A new study of schoolchildren conducted by researchers at the University of Rochester Medical Center reports that the majority of children with asthma also report having allergic rhinitis, commonly known as hay fever. Notably, symptoms of hay fever include runny nose, sneezing, congestion and sinus pressure and it can worsen asthma. The study’s findings were published in the Journal of Asthma.

Research conducted by Jessica Stern, MD, an assistant professor in the Department of Pediatrics and the Department of Pediatric Allergy and Immunology, found that children with asthma and hay fever had poor asthma outcomes. than.

Interestingly, this study looked at data from three NIH-funded trials, led by Jill Halterman, MD, professor in the department of pediatrics, on 1,029 children with asthma at Rochester. Based on ANI Reportedly, the primary goal of the trials was to assess whether giving children asthma medication at school would improve their asthma symptoms. While most children participating in these trials improved their asthma symptoms when they were given the medication, a small group of children did not, and this led researchers to consider other concerns. health problems may prevent children from having an adequate treatment response, the report said.

What research reveals about symptoms:

According to Dr. Jessica Stern, “through our research, we have found that many children who do not report improved symptoms also have allergic rhinitis in addition to asthma, and these children have many asthma, use emergency medicine more, and miss more. School days compared with children without allergic rhinitis. “Remarkably, less than half of children with hay fever receive appropriate treatment for their symptoms, including nasal sprays and recommended antihistamines; nor are they given by asthma specialists. or allergies to the doctor.

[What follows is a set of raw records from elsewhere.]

-- ==== Sys2Proof/Machine/Operands.lean ====
section
/-! DEFINITION. Operand forms: immediates, SRAM accesses (R125, R141, R146), special registers (R107, R108),
lanes (R121), descriptors (R114, R157), record operands (R139, R501), shares of a group (R135), panels (R95). -/
namespace Sys2Proof.Machine

/-- IMM sign-extended to 64 bits. -/
def sext (x : W32) : W64 := x.signExtend 64

/-- The trap of an access of `n` bytes at `a` in tile SRAM, ACCESS before MISALIGNED (R125). -/
def accessTrap (a : W64) (n : Nat) : Option Nat :=
  if sramSize < a.toNat + n then some 5 else if a.toNat % n ≠ 0 then some 4 else none

/-- Whether a range of SRAM lies within 2 MiB (R501). -/
def inSram (a n : Nat) : Bool := decide (a + n ≤ sramSize)

/-! ## Stream descriptors (R114, R157) -/

/-- Low bit and width of a descriptor field by its number (R157); none for 14 and 15. -/
def dscField (n : Nat) : Option (Nat × Nat) :=
  [(224, 32), (192, 32), (152, 40), (112, 40), (80, 32), (64, 16), (48, 16), (37, 11), (35, 2), (31, 4), (30, 1),
   (28, 2), (12, 16), (0, 1)][n]?
/-- Reads field bits of a descriptor. -/
def getField (d : W256) (lo w : Nat) : Nat := d.toNat / 2 ^ lo % 2 ^ w
/-- Writes field bits of a descriptor. -/
def setField (d : W256) (lo w v : Nat) : W256 :=
  BitVec.ofNat 256 (d.toNat - getField d lo w * 2 ^ lo + v % 2 ^ w * 2 ^ lo)
/-- Named fields of a descriptor (R114). -/
def dSrcObj (d : W256) : W32 := d.extractLsb' 224 32
def dDstObj (d : W256) : W32 := d.extractLsb' 192 32
def dSrcOff (d : W256) : Nat := getField d 152 40
def dDstOff (d : W256) : Nat := getField d 112 40
def dLen (d : W256) : Nat := getField d 80 32
def dRows (d : W256) : Nat := getField d 64 16
def dChunks (d : W256) : Nat := getField d 48 16
def dBrow (d : W256) : Nat := getField d 37 11
def dLayout (d : W256) : Nat := getField d 35 2
def dFlag (d : W256) : BitVec 4 := d.extractLsb' 31 4
def dFlagEn (d : W256) : Bool := d.getLsbD 30
def dSplit (d : W256) : Nat := getField d 28 2
def dStatus (d : W256) : W16 := d.extractLsb' 12 16
def dBusy (d : W256) : Bool := d.getLsbD 0
/-- The descriptor with BUSY and STATUS as given. -/
def dSet (d : W256) (busy : Bool) (st : W16) : W256 := setField (setField d 0 1 (if busy then 1 else 0)) 12 16 st.toNat

/-! ## Shares of a group (R65, R135) -/

/-- First unit and number of units of rank `r` among `m` members for `p` units. -/
def shareOf (p m r : Nat) : Nat × Nat :=
  let n := Nat.min m p
  if n ≤ r then (0, 0)
  else
    let q := p / n
    let x := p % n
    if r < x then (r * (q + 1), q + 1) else (x * (q + 1) + (r - x) * q, q)

/-- The ring-ordered rank of a tile among a job's tiles (R107 RANK, R134). -/
def Job.rankOf (j : Job) (t : Nat) : Nat := j.rankBase + (j.tiles.filter (fun x => decide (x < t))).length

/-! ## Panels (R94, R95) -/

/-- The byte address of chunk `j` of panel row `n` of a panel at bank row `b` with `c` chunks per row (R95). -/
def panelAddr (b c n j : Nat) : Nat := 1024 * (b + c * (n / 16) + j) + 64 * ((n + j) % 16)

/-- Bank rows that a panel of `r` rows and `c` chunks spans (R154). -/
def panelSpan (r c : Nat) : Nat := c * ceilDiv r 16

/-- Reads byte `i` of panel row `n` (R95). -/
def panelByte (m : Mem) (b c n i : Nat) : Byte := m.rd (panelAddr b c n (i / 64) + i % 64)

/-- Reads `k` bytes from byte `i` of panel row `n` as a little-endian number. -/
def panelNat (m : Mem) (b c n i k : Nat) : Nat := leNat ((List.range k).map (fun x => panelByte m b c n (i + x)))

/-! ## Shares of a transfer and its SRAM ranges (R98, R113, R135) -/

/-- First panel row, rows, and of each row the first byte and the bytes of the share of rank `r` of `m` in a panel. Under RED a span need not be a
whole number of chunks (R95: metadata words, block scales, spur codes). -/
def panelShare (d : W256) (m r : Nat) : Nat × Nat × Nat × Nat :=
  let rows := dRows d
  let row := 64 * dChunks d
  match dSplit d with
  | 0 => (0, rows, 0, row)
  | 1 =>
    let (f, c) := shareOf rows m r
    (f, c, 0, row)
  | 2 =>
    let (f, c) := shareOf (ceilDiv rows 16) m r
    (16 * f, Nat.min (16 * c) (rows - 16 * f), 0, row)
  | _ =>
    let per := Nat.max 1 (Config.spanBytes d)
    let (f, c) := shareOf (Config.spanCount d) m r
    (0, rows, per * f, Nat.min (per * c) (row - per * f))

/-- Members and rank of the job of a core's tile (R107). -/
def State.placeOf (s : State) (job : Option Nat) (t : Nat) : Nat × Nat :=
  match job with
  | none => (1, 0)
  | some n => match s.job? n with
    | none => (1, 0)
    | some j => (Nat.max 1 j.nmem, j.rankOf t)

/-- Whether byte `i` of a transfer belongs to the share of rank `r` of `m` (R135): its panel row and place in the row do. Rows follow each
other in the source, each of 64 × CHUNKS bytes. -/
def inShare (d : W256) (m r i : Nat) : Bool :=
  let (r0, rows, b0, bytes) := panelShare d m r
  dChunks d != 0 && (let row := i / (64 * dChunks d)
    let at_ := i % (64 * dChunks d)
    decide (r0 ≤ row) && decide (row < r0 + rows) && decide (b0 ≤ at_) && decide (at_ < b0 + bytes))

/-- The range of tile SRAM that a transfer to this tile's SRAM writes: a skewed panel's bank rows, or bytes from DST_OFF (R95, R135; log
entry 152 for a linear split). -/
def landRange (d : W256) (m r : Nat) : Nat × Nat :=
  let (_, rows, _, bytes) := panelShare d m r
  if dLayout d = 1 then (1024 * dBrow d, 1024 * panelSpan rows (ceilDiv bytes 64))
  else if dSplit d = 0 then (dDstOff d, dLen d)
  else (dDstOff d, Nat.min (dLen d) (rows * bytes))

/-- The rank in its unit of a member tile of a Tier S copy (R134). -/
def SCopy.rank (c : SCopy) (t : Nat) : Nat := c.before + (c.tiles.filter (fun x => decide (x < t))).length

/-- Where byte `i` of a Tier S copy lies on tile `t`, when that tile holds it (R221). -/
def SCopy.place (c : SCopy) (size t i : Nat) : Option Nat :=
  if !c.tiles.contains t then none
  else if !c.stripe then some (1024 * c.brow + i)
  else
    let h := padTo 1024 (ceilDiv size (Nat.max 1 c.total))
    let r := c.rank t
    if r * h ≤ i ∧ i < r * h + h then some (1024 * c.brow + (i - r * h)) else none

/-- The part of a Tier S copy that a tile holds of the bytes from `off` on (R221): where its first byte lies in SRAM, its number, and how many
bytes it has; none when the tile holds none of them. -/
def SCopy.part (c : SCopy) (size t off n : Nat) : Option (Nat × Nat × Nat) :=
  let h := if c.stripe then padTo 1024 (ceilDiv size (Nat.max 1 c.total)) else size
  let first := if c.stripe then h * c.rank t else 0
  let lo := Nat.max off first
  let hi := Nat.min (off + n) (first + h)
  if c.tiles.contains t && decide (lo < hi) then some (1024 * c.brow + (lo - first), lo, hi - lo) else none

/-- The range of a tile's SRAM that a transfer writes into the Tier S copy of its destination object (R217, R221). -/
def State.copyRange (s : State) (x : Xfer) (t : Nat) (d : W256) : Nat × Nat :=
  match (if x.dst = 0 then none else find x.dst.toNat s.obj.dir) with
  | none => (0, 0)
  | some o => (((o.s.bind (fun c => c.part o.size t (dDstOff d) (dLen d))).map (fun (a, _, k) => (a, k))).getD (0, 0))

/-- The earlier stream transfers of the core that write into a range of its SRAM, a Tier S copy of an object there too, or, when `reads`, read
it (R98, R113). -/
def State.meeting (s : State) (t c a n : Nat) (reads : Bool) : List Xfer :=
  s.host.xfers.filter (fun x => x.tile == t && x.core == c && !x.cut &&
    (let d := (s.core t c).rd (BitVec.ofNat 5 x.dsc)
     let (m, r) := s.placeOf (some x.job) t
     let (b, k) := if dDstObj d = 0 then landRange d m r else s.copyRange x t d
     let meets (b m : Nat) : Bool := decide (b < a + n) && decide (a < b + m)
     (reads && dSrcObj d == 0 && meets (dSrcOff d) (dLen d)) || meets b k))

/-- Whether an earlier stream transfer of the core writes into a range of its SRAM or, when `reads`, reads it (R98, R113). -/
def State.streamMeets (s : State) (t c a n : Nat) (reads : Bool) : Bool := !(s.meeting t c a n reads).isEmpty

/-- The array or the stream channel of a tile halts at an uncorrectable word that a core's instruction or transfer meets (R423, R424). -/
def State.haltTile (s : State) (t c addr : Nat) : State := s.setTile t { s.tile t with halted := some (some addr), haltBy := some c }

/-- An access to SRAM waits for the stream transfers of the core that it meets (R113, R240). -/
def State.awaitStreams (s : State) (t : Fin 256) (c : Fin 4) (a n : Nat) : Act := .await s ((s.meeting t.val c.val a n true).map (fun x => x.dsc))

/-- Whether an earlier stream transfer of the core touches a range of its SRAM (R113). -/
def State.streamClash (s : State) (t c a n : Nat) : Bool := s.streamMeets t c a n true

/-- Whether an agent is a core with a matrix instruction in the queue, which still has to write CREC (R47, R110). -/
def State.crecPending (s : State) : Agent → Bool
  | .core t c => (s.tile t.val).queue.any (fun e => e.core == c.val)
  | .ctx _ _ => false

/-! ## Accesses to SRAM -/

/-- A read of `n` bytes of SRAM by a core's scalar or vector unit: traps, the wait of R113, ECC (R423), then
what the bytes give. -/
def readSram (t : Fin 256) (c : Fin 4) (a : W64) (n : Nat) (m : EccHit) (s : State) (k : State → Act) : Act :=
  match accessTrap a n with
  | some v => .trap v a
  | none =>
    if s.streamClash t.val c.val a.toNat n then s.awaitStreams t c a.toNat n
    else match s.eccOf 0 (s.physOf t.val) a.toNat n m with
    | .uncorrectable addr => .trapIn (s.noteUe (s.srcTile t.val) 0 (s.physOf t.val) 0 addr) 3 a
    | .correctable b addr => k (s.noteCe 0 (s.physOf t.val) 0 b addr)
    | .clean => k s

/-! ## Special registers -/

/-- A job field of an agent's job; 0 without one. -/
def State.jobField (s : State) (n : Option Nat) (f : Job → Nat) : W64 :=
  match n with
  | none => 0
  | some k => match s.job? k with
    | none => 0
    | some j => BitVec.ofNat 64 (f j)

/-- Reads a special register (R107, R108); none when the number is not listed for the agent. -/
def State.readSpecial (s : State) (ag : Agent) (n : Nat) : Option W64 :=
  let r := s.regs ag
  let common : Option W64 :=
    if n = 0x010 then some r.status else if n = 0x011 then some r.tctl else if n = 0x012 then some r.tcause
    else if n = 0x013 then some r.tpc else if n = 0x014 then some r.tval
    else if n = 0x024 then some (s.ownPos.setWidth 64)
    else if n = 0x025 then some (s.jobField r.job (fun j => j.client.toNat))
    else if n = 0x026 then some (s.jobField r.job (fun j => j.num)) else none
  match ag with
  | .ctx e k => if n = 0x022 then some (BitVec.ofNat 64 k.val) else if n = 0x023 then some (BitVec.ofNat 64 e.val) else common
  | .core t c =>
    let k := s.core t.val c.val
    if n = 0x000 then some k.actl
    else if n = 0x002 then some (k.crec.extractLsb' 0 64)
    else if n = 0x003 then some (k.crec.extractLsb' 64 64)
    else if 0x004 ≤ n ∧ n ≤ 0x00B then some ((k.rext ((n - 4) / 2)).extractLsb' (64 * (n % 2)) 64)
    else if n = 0x00C then some (k.srstate.extractLsb' 0 64)
    else if n = 0x00D then some (k.srstate.extractLsb' 64 64)
    else if n = 0x020 then some (s.jobField r.job (fun j => j.rankOf t.val))
    else if n = 0x021 then some (s.jobField r.job (fun j => j.nmem))
    else if n = 0x022 then some (BitVec.ofNat 64 c.val)
    else if n = 0x023 then some (BitVec.ofNat 64 t.val)
    else common

/-- Replaces half `h` (0 low, 1 high) of a 128-bit register. -/
def setHalf (x : W128) (h : Nat) (v : W64) : W128 :=
  if h = 0 then x.extractLsb' 64 64 ++ v else v ++ x.extractLsb' 0 64

/-- Writes a special register of an agent (R107, R108, R128, R142); a write to a read-only number is
discarded, none when the number is not listed. -/
def State.writeSpecial (s : State) (ag : Agent) (n : Nat) (v : W64) : Option State :=
  let common : Option State :=
    if n = 0x010 then some (s.updRegs ag (fun r => { r with status := v }))
    else if n = 0x011 then some (s.updRegs ag (fun r => { r with tctl := (r.tctl &&& 2) ||| (v &&& 1) }))
    else if n = 0x013 then some (s.updRegs ag (fun r => { r with tpc := v }))
    else if (s.readSpecial ag n).isSome then some s else none
  match ag with
  | .ctx _ _ => common
  | .core t c =>
    let k := s.core t.val c.val
    if n = 0x000 then some (s.setCore t.val c.val { k with actl := v &&& 1 })
    else if 0x004 ≤ n ∧ n ≤ 0x00B then
      some (s.setCore t.val c.val (k.wext ((n - 4) / 2) (setHalf (k.rext ((n - 4) / 2)) (n % 2) v)))
    else if n = 0x00C then some (s.setCore t.val c.val { k with srstate := setHalf k.srstate 0 v })
    else if n = 0x00D then some (s.setCore t.val c.val { k with srstate := setHalf k.srstate 1 v })
    else common

/-- ACTL.FTZ of a core (R45). -/
def Core.ftz (k : Core) : Bool := k.actl.getLsbD 0

/-! ## Lanes -/

/-- The lane numbers. -/
def lanes64 : List Nat := List.range 64
/-- The active lanes of a predicate mask (R121). -/
def activeLanes (m : W64) : List Nat := lanes64.filter (fun l => m.getLsbD l)
/-- A predicate whose bit l is 1 where `f l` holds. -/
def maskOf (f : Nat → Bool) : W64 := BitVec.ofNat 64 (lanes64.foldl (fun x l => if f l then x + 2 ^ l else x) 0)

/-! ## Record operands (R139, R501) -/

/-- A record operand that passes R139: address and flag. -/
def recOperand (x : W32) : Option (Nat × Option Nat) :=
  let a := x.toNat % 2097152
  if x.extractLsb' 29 3 ≠ 0 ∨ x.extractLsb' 21 3 ≠ 0 ∨ a % 32 ≠ 0 then none
  else some (a, if x.getLsbD 24 then some (x.extractLsb' 25 4).toNat else none)

/-- The low and high halves of a scalar operand. -/
def lo32 (x : W64) : W32 := x.setWidth 32
def hi32 (x : W64) : W32 := x.extractLsb' 32 32

/-- An instruction that ends for want of a member, by PEER_RESET or MEMBER_MISSING, writes a counter record of zeros into CREC (R137). -/
def State.shortRecord (s : State) (t c : Nat) (code : W16) : State :=
  if code = stPeerReset ∨ code = stMemberMissing then s.setCore t c { s.core t c with crec := crecOf {} } else s

end Sys2Proof.Machine
end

Stern further emphasizes that “this is important because it highlights gaps in care and needed treatments that may contribute to the disparities in asthma outcomes we see in children who primarily identify as Black or Latino, or from low-resource communities”.

Noting that, “these findings also encourage a focus on contributing environmental and social determinants of health to these children. The burden of allergic disease is often underrecognized and undertreated in historically marginalized populations, and we have the opportunity and obligation to address this to improve outcomes. “

“We are working to create a holistic, multidisciplinary approach that overcomes structural obstacles to equitable care for children with asthma,” said Dr. Stern. This will involve working with caregivers and patients to plan a system of care that is right for them. We understand that families are experts and we have to listen to what they think. ”

(With input from ANI)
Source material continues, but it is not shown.